-- Supplied material follows --

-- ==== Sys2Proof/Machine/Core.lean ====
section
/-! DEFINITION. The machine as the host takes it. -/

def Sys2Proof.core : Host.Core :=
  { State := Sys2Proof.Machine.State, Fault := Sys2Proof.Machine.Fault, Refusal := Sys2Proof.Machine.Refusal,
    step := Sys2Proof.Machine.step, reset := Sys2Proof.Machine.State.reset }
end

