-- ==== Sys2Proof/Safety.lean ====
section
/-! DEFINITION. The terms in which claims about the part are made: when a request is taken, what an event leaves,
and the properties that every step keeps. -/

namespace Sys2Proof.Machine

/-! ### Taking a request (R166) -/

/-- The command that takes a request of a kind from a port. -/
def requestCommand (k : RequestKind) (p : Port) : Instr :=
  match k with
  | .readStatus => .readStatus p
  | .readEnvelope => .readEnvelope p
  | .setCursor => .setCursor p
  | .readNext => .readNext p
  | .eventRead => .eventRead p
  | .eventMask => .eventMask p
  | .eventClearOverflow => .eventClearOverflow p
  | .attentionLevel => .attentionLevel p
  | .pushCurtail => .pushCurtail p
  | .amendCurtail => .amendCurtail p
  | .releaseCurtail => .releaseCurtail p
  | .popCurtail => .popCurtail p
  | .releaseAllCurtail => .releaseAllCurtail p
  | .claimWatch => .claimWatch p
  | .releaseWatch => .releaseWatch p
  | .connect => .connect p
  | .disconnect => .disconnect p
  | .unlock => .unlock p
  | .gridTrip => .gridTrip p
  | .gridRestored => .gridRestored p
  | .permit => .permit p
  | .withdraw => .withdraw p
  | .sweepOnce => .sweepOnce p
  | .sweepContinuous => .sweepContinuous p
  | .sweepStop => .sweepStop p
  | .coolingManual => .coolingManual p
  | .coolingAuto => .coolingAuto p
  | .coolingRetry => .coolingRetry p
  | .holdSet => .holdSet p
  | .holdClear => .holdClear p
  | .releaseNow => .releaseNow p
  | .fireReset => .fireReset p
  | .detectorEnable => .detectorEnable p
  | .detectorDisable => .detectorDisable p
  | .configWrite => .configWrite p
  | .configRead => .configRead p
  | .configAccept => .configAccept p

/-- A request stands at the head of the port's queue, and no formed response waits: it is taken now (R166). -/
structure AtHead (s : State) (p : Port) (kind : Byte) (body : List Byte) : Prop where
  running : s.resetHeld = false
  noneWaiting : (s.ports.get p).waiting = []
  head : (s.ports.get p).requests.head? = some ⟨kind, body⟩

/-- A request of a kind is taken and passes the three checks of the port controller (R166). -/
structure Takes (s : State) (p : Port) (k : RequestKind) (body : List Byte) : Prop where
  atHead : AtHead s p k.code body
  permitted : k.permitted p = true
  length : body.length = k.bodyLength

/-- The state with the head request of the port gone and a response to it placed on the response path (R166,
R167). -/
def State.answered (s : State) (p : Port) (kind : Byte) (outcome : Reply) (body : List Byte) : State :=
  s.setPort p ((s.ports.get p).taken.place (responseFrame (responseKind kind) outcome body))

-- Supplied material concluded --
-- Supplied material follows --

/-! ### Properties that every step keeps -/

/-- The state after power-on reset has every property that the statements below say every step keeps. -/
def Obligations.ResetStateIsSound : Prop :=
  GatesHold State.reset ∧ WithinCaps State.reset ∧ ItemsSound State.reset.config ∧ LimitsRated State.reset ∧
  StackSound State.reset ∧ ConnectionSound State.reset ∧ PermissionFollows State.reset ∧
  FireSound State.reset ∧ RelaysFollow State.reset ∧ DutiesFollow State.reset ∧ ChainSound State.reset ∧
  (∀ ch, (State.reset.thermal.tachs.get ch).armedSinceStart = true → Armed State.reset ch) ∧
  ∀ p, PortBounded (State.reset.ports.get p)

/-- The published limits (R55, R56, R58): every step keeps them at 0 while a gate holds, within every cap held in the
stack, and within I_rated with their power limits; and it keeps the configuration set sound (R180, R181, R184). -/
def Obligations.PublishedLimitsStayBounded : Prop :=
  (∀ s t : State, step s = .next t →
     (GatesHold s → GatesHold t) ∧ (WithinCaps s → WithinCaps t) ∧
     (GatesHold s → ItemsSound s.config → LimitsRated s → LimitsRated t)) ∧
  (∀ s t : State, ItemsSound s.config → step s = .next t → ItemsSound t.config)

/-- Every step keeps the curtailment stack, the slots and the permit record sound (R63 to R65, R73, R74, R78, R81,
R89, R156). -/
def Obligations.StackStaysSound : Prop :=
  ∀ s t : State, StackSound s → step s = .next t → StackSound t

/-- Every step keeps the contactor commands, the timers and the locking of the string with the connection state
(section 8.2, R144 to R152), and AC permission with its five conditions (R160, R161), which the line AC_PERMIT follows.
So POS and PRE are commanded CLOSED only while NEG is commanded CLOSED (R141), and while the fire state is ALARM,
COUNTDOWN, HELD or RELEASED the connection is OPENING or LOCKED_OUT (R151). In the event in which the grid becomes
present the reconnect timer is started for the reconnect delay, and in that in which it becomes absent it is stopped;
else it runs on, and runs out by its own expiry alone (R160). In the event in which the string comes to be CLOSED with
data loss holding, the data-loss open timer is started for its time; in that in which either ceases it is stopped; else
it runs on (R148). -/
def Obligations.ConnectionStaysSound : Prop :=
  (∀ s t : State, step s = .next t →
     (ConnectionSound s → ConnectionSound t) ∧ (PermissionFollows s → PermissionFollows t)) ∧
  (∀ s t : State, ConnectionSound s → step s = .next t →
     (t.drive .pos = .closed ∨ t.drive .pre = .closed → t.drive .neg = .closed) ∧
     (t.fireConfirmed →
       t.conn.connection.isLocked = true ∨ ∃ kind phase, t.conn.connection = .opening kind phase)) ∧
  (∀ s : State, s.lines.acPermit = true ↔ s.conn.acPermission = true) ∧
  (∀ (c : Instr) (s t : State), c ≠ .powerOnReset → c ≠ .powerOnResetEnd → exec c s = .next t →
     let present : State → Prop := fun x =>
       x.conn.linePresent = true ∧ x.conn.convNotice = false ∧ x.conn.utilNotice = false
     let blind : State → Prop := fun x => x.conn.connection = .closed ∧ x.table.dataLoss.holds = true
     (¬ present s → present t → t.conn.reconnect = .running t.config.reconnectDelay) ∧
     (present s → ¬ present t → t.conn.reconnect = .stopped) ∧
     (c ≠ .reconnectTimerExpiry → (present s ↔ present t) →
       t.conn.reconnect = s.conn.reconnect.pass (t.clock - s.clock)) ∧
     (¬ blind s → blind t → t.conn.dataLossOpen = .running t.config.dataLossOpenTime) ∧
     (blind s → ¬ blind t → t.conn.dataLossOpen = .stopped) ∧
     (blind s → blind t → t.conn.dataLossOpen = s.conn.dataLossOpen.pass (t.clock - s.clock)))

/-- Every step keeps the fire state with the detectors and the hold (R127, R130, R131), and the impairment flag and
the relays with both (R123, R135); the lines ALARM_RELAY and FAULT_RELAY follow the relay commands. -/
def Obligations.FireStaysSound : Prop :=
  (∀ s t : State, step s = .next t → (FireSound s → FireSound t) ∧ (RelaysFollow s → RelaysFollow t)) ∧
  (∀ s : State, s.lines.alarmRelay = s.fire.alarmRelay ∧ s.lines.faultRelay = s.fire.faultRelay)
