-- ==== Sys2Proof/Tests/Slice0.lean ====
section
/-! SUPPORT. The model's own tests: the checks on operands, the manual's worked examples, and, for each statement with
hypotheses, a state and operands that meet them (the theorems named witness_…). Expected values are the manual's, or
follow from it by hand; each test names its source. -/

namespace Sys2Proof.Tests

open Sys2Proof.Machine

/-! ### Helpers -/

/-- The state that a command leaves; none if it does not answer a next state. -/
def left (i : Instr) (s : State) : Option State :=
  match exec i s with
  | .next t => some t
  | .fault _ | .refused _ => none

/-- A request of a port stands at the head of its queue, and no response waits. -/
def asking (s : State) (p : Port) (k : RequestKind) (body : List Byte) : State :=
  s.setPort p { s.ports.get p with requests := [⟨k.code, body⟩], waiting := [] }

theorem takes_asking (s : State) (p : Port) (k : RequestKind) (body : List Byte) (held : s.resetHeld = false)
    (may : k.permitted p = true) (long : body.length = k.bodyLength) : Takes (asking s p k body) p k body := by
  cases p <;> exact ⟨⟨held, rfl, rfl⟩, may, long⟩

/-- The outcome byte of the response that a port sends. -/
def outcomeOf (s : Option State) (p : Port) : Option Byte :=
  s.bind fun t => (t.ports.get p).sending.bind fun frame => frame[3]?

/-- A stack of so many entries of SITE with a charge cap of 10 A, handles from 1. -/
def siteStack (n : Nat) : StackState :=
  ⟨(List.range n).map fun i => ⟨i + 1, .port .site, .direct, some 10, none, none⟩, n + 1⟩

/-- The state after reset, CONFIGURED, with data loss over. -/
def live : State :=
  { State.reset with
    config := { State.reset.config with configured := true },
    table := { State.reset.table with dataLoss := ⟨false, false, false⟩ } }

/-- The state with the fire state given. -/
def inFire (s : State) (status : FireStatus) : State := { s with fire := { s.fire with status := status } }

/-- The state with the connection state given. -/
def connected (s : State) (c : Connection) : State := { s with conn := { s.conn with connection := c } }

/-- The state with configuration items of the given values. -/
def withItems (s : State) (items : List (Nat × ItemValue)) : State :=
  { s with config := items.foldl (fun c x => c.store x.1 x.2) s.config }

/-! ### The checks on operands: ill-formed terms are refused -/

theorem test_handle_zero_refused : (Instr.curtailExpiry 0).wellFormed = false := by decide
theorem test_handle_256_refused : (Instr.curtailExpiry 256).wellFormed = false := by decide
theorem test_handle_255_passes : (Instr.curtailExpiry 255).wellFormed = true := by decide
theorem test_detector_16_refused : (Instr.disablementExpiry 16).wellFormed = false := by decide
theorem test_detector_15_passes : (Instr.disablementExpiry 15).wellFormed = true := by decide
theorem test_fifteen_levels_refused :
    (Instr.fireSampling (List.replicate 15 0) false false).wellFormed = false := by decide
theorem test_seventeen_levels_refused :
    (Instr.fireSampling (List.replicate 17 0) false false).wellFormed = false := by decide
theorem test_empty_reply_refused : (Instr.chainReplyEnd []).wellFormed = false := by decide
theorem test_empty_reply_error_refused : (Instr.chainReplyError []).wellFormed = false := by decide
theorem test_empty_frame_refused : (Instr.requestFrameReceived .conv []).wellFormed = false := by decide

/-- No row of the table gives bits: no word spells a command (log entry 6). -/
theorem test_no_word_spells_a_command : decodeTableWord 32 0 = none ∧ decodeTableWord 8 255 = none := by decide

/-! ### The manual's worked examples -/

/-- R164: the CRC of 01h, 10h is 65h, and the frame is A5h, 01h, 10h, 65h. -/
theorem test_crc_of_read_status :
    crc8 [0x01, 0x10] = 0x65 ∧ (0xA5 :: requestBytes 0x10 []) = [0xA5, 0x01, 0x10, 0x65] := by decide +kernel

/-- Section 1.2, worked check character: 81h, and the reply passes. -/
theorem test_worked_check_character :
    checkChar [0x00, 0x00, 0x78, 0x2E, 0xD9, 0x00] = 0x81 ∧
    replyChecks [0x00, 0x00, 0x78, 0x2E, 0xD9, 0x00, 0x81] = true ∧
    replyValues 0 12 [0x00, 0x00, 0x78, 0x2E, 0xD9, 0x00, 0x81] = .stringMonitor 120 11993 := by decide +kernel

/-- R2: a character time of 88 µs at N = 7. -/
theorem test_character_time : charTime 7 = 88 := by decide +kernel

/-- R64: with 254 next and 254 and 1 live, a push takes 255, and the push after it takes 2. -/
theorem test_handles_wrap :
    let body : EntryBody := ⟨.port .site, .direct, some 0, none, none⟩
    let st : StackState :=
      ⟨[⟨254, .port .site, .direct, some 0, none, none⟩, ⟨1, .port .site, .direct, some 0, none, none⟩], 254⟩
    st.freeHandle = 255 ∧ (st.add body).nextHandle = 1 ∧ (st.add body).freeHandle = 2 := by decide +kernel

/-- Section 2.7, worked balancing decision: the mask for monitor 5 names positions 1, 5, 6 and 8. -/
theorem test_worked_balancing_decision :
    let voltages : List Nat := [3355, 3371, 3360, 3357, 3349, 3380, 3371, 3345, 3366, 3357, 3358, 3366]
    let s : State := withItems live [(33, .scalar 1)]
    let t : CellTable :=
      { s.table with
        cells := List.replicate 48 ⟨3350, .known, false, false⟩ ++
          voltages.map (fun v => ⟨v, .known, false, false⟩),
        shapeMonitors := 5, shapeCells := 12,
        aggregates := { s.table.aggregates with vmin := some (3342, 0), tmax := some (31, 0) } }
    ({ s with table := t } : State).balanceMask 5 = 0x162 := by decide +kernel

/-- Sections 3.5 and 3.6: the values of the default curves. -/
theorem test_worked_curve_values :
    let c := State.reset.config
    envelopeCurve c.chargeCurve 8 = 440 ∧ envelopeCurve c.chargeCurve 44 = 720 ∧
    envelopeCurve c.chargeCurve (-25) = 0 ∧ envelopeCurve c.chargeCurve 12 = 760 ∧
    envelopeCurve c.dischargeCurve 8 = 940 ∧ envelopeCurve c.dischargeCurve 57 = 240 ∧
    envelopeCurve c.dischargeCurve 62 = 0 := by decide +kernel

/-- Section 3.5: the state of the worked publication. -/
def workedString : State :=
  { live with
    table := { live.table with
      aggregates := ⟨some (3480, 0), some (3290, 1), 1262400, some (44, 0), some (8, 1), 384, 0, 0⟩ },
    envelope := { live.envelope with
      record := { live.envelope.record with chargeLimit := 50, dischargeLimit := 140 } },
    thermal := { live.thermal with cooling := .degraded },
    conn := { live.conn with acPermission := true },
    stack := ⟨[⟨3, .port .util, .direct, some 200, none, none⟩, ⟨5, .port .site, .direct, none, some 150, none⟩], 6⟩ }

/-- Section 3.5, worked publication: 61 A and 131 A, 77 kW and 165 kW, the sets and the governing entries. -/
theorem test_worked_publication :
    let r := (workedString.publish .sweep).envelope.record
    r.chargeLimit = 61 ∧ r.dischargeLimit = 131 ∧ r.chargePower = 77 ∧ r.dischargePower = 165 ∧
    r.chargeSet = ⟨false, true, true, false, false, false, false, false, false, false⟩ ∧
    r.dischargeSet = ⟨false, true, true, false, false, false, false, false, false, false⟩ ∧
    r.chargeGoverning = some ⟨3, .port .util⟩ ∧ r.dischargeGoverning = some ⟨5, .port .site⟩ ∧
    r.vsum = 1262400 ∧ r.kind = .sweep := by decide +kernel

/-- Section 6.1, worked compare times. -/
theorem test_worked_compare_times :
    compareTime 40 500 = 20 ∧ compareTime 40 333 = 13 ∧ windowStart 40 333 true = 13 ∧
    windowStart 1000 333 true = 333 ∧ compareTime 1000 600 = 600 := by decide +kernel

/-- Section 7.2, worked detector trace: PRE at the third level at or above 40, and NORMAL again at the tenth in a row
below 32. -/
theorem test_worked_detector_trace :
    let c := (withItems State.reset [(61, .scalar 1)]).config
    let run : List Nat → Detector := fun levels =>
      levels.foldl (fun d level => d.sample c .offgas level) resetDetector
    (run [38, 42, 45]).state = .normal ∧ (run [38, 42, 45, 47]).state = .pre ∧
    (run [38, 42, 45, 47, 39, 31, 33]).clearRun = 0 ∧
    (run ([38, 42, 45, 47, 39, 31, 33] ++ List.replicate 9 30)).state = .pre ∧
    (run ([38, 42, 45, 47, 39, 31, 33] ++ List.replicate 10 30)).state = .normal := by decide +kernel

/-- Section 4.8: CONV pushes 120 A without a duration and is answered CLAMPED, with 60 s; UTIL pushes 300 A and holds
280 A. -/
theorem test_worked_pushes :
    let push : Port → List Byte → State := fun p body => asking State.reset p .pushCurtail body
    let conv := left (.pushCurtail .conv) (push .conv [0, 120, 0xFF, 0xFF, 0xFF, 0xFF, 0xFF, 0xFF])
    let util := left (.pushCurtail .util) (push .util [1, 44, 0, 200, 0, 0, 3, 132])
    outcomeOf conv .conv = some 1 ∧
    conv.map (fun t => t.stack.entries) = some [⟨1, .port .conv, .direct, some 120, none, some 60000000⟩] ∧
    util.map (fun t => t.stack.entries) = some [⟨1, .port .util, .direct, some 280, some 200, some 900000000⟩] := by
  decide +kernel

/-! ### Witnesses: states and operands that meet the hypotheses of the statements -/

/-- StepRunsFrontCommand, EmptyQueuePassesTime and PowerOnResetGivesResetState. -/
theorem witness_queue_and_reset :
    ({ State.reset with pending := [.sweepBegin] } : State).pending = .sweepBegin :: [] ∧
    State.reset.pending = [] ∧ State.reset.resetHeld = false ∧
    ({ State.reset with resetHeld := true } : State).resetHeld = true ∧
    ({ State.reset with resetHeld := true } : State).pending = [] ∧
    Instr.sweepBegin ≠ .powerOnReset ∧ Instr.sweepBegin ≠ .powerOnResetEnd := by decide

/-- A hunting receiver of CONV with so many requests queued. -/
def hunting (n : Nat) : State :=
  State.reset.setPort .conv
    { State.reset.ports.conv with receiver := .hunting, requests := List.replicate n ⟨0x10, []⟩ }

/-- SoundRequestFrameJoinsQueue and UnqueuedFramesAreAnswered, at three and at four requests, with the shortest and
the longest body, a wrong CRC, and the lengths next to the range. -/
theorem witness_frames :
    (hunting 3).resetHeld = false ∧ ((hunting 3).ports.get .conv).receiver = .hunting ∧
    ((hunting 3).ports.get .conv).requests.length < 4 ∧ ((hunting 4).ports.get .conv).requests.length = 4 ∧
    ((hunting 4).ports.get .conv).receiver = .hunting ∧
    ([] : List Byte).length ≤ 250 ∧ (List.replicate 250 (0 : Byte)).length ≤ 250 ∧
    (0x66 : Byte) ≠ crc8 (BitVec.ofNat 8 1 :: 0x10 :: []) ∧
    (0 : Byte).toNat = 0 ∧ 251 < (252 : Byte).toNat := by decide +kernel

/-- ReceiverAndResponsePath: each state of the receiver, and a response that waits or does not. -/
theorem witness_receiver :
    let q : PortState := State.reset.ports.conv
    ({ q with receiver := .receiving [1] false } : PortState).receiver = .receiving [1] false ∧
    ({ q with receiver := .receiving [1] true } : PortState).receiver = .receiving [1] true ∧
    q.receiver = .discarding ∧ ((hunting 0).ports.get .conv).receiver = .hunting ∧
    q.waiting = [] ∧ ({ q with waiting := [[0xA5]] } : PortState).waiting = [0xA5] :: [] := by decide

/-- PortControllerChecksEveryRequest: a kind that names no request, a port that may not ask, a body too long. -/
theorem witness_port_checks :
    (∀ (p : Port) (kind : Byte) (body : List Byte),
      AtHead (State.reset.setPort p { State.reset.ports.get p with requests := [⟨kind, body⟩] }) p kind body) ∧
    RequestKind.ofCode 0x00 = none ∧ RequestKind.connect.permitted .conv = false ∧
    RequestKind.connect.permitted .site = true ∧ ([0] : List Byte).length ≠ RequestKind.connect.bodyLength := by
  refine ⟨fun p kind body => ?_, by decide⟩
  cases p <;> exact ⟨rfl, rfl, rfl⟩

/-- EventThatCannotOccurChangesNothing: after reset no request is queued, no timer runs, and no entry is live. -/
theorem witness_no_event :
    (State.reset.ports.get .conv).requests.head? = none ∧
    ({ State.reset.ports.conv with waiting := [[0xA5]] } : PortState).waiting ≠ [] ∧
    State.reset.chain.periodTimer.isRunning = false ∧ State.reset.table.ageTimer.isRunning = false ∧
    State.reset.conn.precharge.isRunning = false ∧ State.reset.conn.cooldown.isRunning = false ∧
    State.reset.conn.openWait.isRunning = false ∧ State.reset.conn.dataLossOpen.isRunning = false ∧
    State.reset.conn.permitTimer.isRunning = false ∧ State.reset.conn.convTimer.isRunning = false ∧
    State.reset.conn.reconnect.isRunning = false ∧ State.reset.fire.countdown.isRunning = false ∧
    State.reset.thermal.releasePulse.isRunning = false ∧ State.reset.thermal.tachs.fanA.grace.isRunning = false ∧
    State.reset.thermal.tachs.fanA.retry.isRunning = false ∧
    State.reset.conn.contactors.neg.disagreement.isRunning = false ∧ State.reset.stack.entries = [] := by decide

-- Supplied material concluded --
-- Supplied material follows --

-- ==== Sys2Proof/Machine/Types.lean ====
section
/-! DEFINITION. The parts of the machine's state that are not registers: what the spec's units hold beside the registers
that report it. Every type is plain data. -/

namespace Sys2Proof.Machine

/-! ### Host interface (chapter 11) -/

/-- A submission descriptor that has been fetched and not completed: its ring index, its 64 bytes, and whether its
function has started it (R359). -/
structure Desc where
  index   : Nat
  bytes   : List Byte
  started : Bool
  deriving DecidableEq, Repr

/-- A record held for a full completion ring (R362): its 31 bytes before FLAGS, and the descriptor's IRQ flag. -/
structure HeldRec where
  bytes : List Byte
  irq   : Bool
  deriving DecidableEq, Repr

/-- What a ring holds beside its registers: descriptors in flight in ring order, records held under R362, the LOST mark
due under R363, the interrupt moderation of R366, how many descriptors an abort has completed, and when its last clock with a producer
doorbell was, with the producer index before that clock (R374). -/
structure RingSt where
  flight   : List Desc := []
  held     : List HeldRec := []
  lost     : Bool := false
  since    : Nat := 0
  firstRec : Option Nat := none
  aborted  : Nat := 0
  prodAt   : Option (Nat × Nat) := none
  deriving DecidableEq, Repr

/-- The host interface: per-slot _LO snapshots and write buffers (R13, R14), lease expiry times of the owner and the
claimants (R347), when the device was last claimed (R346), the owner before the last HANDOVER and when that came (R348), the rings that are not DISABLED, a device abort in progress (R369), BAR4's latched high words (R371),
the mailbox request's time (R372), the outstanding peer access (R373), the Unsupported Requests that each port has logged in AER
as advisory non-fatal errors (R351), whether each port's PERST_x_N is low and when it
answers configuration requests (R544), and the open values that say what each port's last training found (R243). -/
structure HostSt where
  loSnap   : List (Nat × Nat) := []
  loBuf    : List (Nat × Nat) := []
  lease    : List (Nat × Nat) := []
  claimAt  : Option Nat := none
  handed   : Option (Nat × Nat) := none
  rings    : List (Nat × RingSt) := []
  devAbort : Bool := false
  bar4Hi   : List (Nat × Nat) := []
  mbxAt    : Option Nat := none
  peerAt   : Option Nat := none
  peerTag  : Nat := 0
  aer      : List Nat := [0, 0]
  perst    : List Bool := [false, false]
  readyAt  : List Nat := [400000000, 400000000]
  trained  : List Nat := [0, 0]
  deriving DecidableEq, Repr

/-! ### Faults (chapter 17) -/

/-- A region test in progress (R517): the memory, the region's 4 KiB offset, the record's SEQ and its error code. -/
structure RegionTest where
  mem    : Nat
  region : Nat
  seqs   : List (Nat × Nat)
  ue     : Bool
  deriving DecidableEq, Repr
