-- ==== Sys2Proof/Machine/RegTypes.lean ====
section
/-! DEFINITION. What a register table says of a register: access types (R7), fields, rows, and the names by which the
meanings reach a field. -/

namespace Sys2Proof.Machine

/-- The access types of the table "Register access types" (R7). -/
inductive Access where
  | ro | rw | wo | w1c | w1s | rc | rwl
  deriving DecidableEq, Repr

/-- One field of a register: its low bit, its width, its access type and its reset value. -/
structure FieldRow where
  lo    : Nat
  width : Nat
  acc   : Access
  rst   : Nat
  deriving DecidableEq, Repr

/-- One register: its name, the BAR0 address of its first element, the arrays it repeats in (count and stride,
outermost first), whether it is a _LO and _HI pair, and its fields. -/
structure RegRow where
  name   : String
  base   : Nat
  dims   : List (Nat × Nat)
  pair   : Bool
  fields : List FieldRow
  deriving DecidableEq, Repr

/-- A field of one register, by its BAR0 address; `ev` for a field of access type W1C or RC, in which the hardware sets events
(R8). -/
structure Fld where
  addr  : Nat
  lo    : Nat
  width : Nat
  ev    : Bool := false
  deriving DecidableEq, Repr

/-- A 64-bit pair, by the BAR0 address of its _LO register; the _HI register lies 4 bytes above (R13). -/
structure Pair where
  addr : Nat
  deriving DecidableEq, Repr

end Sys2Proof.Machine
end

-- Supplied material concluded --

● **Directions for this task**: All lines above that hold the string "Core" should be copied.

● **Written response**:
-- ==== Sys2Proof/Machine/Core.lean ====
def Sys2Proof.core : Host.Core :=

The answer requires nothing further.